No. ogrep is primarily delivered as a Claude Code marketplace plugin that exposes a Skill-style workflow. You run indexing and queries locally; Claude Code can call into it as a tool without requiring an MCP server.
Does ogrep use tokens?
ogrep uses embeddings for indexing and query retrieval.
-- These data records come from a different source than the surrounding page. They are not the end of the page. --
/-- Interrupt entry: seven clocks. -/
theorem refined_interrupt {s r : State} {k : Interrupt} (hs : s.BoundaryInv) (hj : s.jammed = false)
    (hk : s.force.interruptTaken = some k) (hr : s.force.enterInterrupt k = .ok r) : Refined s r 7 := by
  have hf := InFlight.ofInterrupt hs hj hk
  obtain ⟨⟨target, x⟩, h1, hw⟩ := bind_ok hr
  have hl := hf.internal.pushPcHigh.pushPcLow
  obtain ⟨_, hn, h1⟩ := bind_ok h1
  obtain ⟨⟨l, u⟩, h2, h1⟩ := bind_ok h1
  obtain ⟨⟨b, v⟩, h3, h1⟩ := bind_ok h1
  cases h1
  have hl := (hl.pushStatusInterrupt hn).vectorLow h2
  have hlast := hl.last (u := x.commitEntry k (wordOf b l)) fun d hd => ⟨d, by
    have hv : (u.withInternal d).flightVector = k.vector := by
      rw [State.flightVector_eq, show (u.withInternal d).entering = some k from hd.2.2.2.2]
      rfl
    have h3' := busRead_internal d h3
    rw [← hv] at h3'
    refine congrArg some (bind_of_ok h3' ?_)
    show Progress.last ((x.withInternal d).commitVector (wordOf b d.lo)) = _
    unfold State.commitVector
    rw [show (x.withInternal d).entering = some k from hd.2.2.2.2, hd.1]
    rfl⟩
  cases hw
  exact hlast

/-! ### An NMI entry in flight, whatever the host's lines do between its clocks -/

/-- `k` clocks of an NMI entry have been performed. -/
structure InEntry (k : Nat) (s : State) : Prop where
  running  : Cell.pc ∉ s.unwritten ∧ s.fault = .none ∧ s.jammed = false
  busy     : s.idle = false
  entering : s.entering = some .nmi
  clocks   : s.performed = k
  status   : ∀ cell ∈ statusCells, cell ∉ s.unwritten
  latched  : 3 ≤ k → Cell.db ∉ s.unwritten

theorem InEntry.microOp {k : Nat} {s : State} (h : InEntry k s) :
    s.force.microOp (s.force.performed + 1) = interruptSchedule[k - 1]? := by
  have he : s.force.entering = some .nmi := h.entering
  unfold State.microOp
  rw [he]
  simp [h.clocks]

/-- One clock of an NMI entry before its last: the note of a later edge and the parameters stay. -/
theorem InEntry.more {k : Nat} {s : State} (h : InEntry k s) (h1 : 1 ≤ k) (h6 : k < 6) :
    ∃ t, clock s = .next t ∧ InEntry (k + 1) t ∧ t.nmiAgain = s.nmiAgain ∧ t.params = s.params := by
  rw [clock_of_flight h.running.1 h.running.2.1 h.running.2.2 h.busy]
  have key : ∀ (m : MicroOp) (t : State), interruptSchedule[k - 1]? = some m →
      m.run (operation s.force.opc) s.force = some (.ok ⟨t, false⟩) →
      (t.fault = .none ∧ t.jammed = false ∧ t.entering = some .nmi ∧ t.nmiAgain = s.nmiAgain ∧ t.params = s.params) →
      (∀ cell, cell ∉ s.unwritten → cell ∉ t.unwritten) → (3 ≤ k + 1 → Cell.db ∉ t.unwritten) →
      ∃ t, s.force.laterClock = .next t ∧ InEntry (k + 1) t ∧ t.nmiAgain = s.nmiAgain ∧ t.params = s.params := by
    intro m t hm hr ⟨hf, hj, he, hn, hp⟩ hu hdb
    exact ⟨_, State.laterClock_more (h.microOp.trans hm) hr, ⟨⟨hu _ h.running.1, hf, hj⟩, State.setFlight_idle _, he,
      by simp [h.clocks], fun cell hc => hu _ (h.status cell hc), hdb⟩, hn, hp⟩
  have hpush : ∀ b, (s.force.push b).fault = .none ∧ (s.force.push b).jammed = false ∧
      (s.force.push b).entering = some .nmi ∧ (s.force.push b).nmiAgain = s.nmiAgain ∧
      (s.force.push b).params = s.params := fun b => by
    refine ⟨?_, ?_, ?_, ?_, ?_⟩ <;> simp [h.running, h.entering]
  interval_cases k
  · exact key .internal s.force rfl rfl ⟨h.running.2.1, h.running.2.2, h.entering, rfl, rfl⟩ (fun _ hc => hc)
      (by omega)
  · exact key .pushPcHigh _ rfl rfl (hpush _) (fun _ hc => State.push_written _ hc) (fun _ => State.push_db_written _ _)
  · exact key .pushPcLow _ rfl rfl (hpush _) (fun _ hc => State.push_written _ hc) (fun _ => State.push_db_written _ _)
  · exact key .pushStatusInterrupt (s.force.push s.force.p.packInterrupt) rfl
      (congrArg some (bind_of_ok (needStatus_of_written h.status) rfl)) (hpush _) (fun _ hc => State.push_written _ hc)
      (fun _ => State.push_db_written _ _)
  · obtain ⟨v, t, hr⟩ := State.busRead_completes (s := s.force) s.force.flightVector (h.latched (by omega))
    obtain ⟨ht, -, -, -, hu⟩ := State.busRead_ok hr
    refine key .vectorLow { t with scratchLo := v } rfl (congrArg some (bind_of_ok hr rfl)) ?_
      (fun cell hc => by simp [hu, hc]) (fun _ => by simp [hu])
    rw [ht]
    exact ⟨h.running.2.1, h.running.2.2, h.entering, rfl, rfl⟩

/-- The last clock of an NMI entry: idle again, with the latch holding what came during the entry (R412, R414). -/
theorem InEntry.last {s : State} (h : InEntry 6 s) :
    ∃ t, clock s = .next t ∧ t.idle = true ∧ t.nmiPending = s.nmiAgain ∧ t.params = s.params := by
  rw [clock_of_flight h.running.1 h.running.2.1 h.running.2.2 h.busy]
  obtain ⟨v, t, hr⟩ := State.busRead_completes (s := s.force) (s.force.flightVector + 1) (h.latched (by omega))
  obtain ⟨ht, -⟩ := State.busRead_ok hr
  have hcommit : t.commitVector (wordOf v t.scratchLo) = t.commitEntry .nmi (wordOf v t.scratchLo) := by
    unfold State.commitVector
    rw [show t.entering = some .nmi by rw [ht]; exact h.entering]
  refine ⟨_, State.laterClock_last (h.microOp.trans rfl) (t := t.commitVector (wordOf v t.scratchLo))
    (congrArg some (bind_of_ok hr rfl)), rfl, ?_, ?_⟩
  · rw [hcommit]
    show t.nmiAgain = s.nmiAgain
    rw [ht]
    rfl
  · rw [hcommit]
    show t.params = s.params
    rw [ht]
    rfl

end Sys2Proof.Machine
end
With local embeddings, there is no per-token bill. With cloud embeddings, indexing costs embedding tokens (and a small amount per query). ogrep does not require a chat model; chat/completion tokens are only spent if you choose to have an LLM interpret the retrieved snippets.
Is AST chunking automatic now?
Yes! As of v0.8, AST chunking is enabled by default when tree-sitter is installed.
Install with pip install "ogrep[ast]" and just run ogrep index ..
Use --no-ast to disable if needed.
Should I use --rerank?
Only with local embeddings like Nomic. Our benchmarks show reranking hurts Voyage and OpenAI results by 12-21%.
If you're using local embeddings, --rerank with FlashRank helps. Otherwise, skip it.
Which embedding model should I use?
Voyage AI (voyage-code-3) for best quality. OpenAI (text-embedding-3-small) for best value. Nomic (local) for free/offline use. See the recommendations section for benchmarks.
Where does the index live?
By default: .ogrep/index.sqlite. It is a single local file, so it is easy to keep per repo or per profile.
How do I get better results?
1. Use AST chunking: install pip install "ogrep[ast]" (enabled by default)
2. Use reranking with local embeddings: --rerank (skip for Voyage/OpenAI)
3. Tune chunk size: ogrep tune .
4. Use fulltext mode for exact identifiers: --mode fulltext
What does the JSON hint mean?
When querying an index built without AST chunking, the JSON output includes a hint:
"hint": "Index was built without AST chunking. For better semantic boundaries, run: ogrep reindex .".
This tells AI tools to suggest rebuilding the index with AST (now the default) for better results.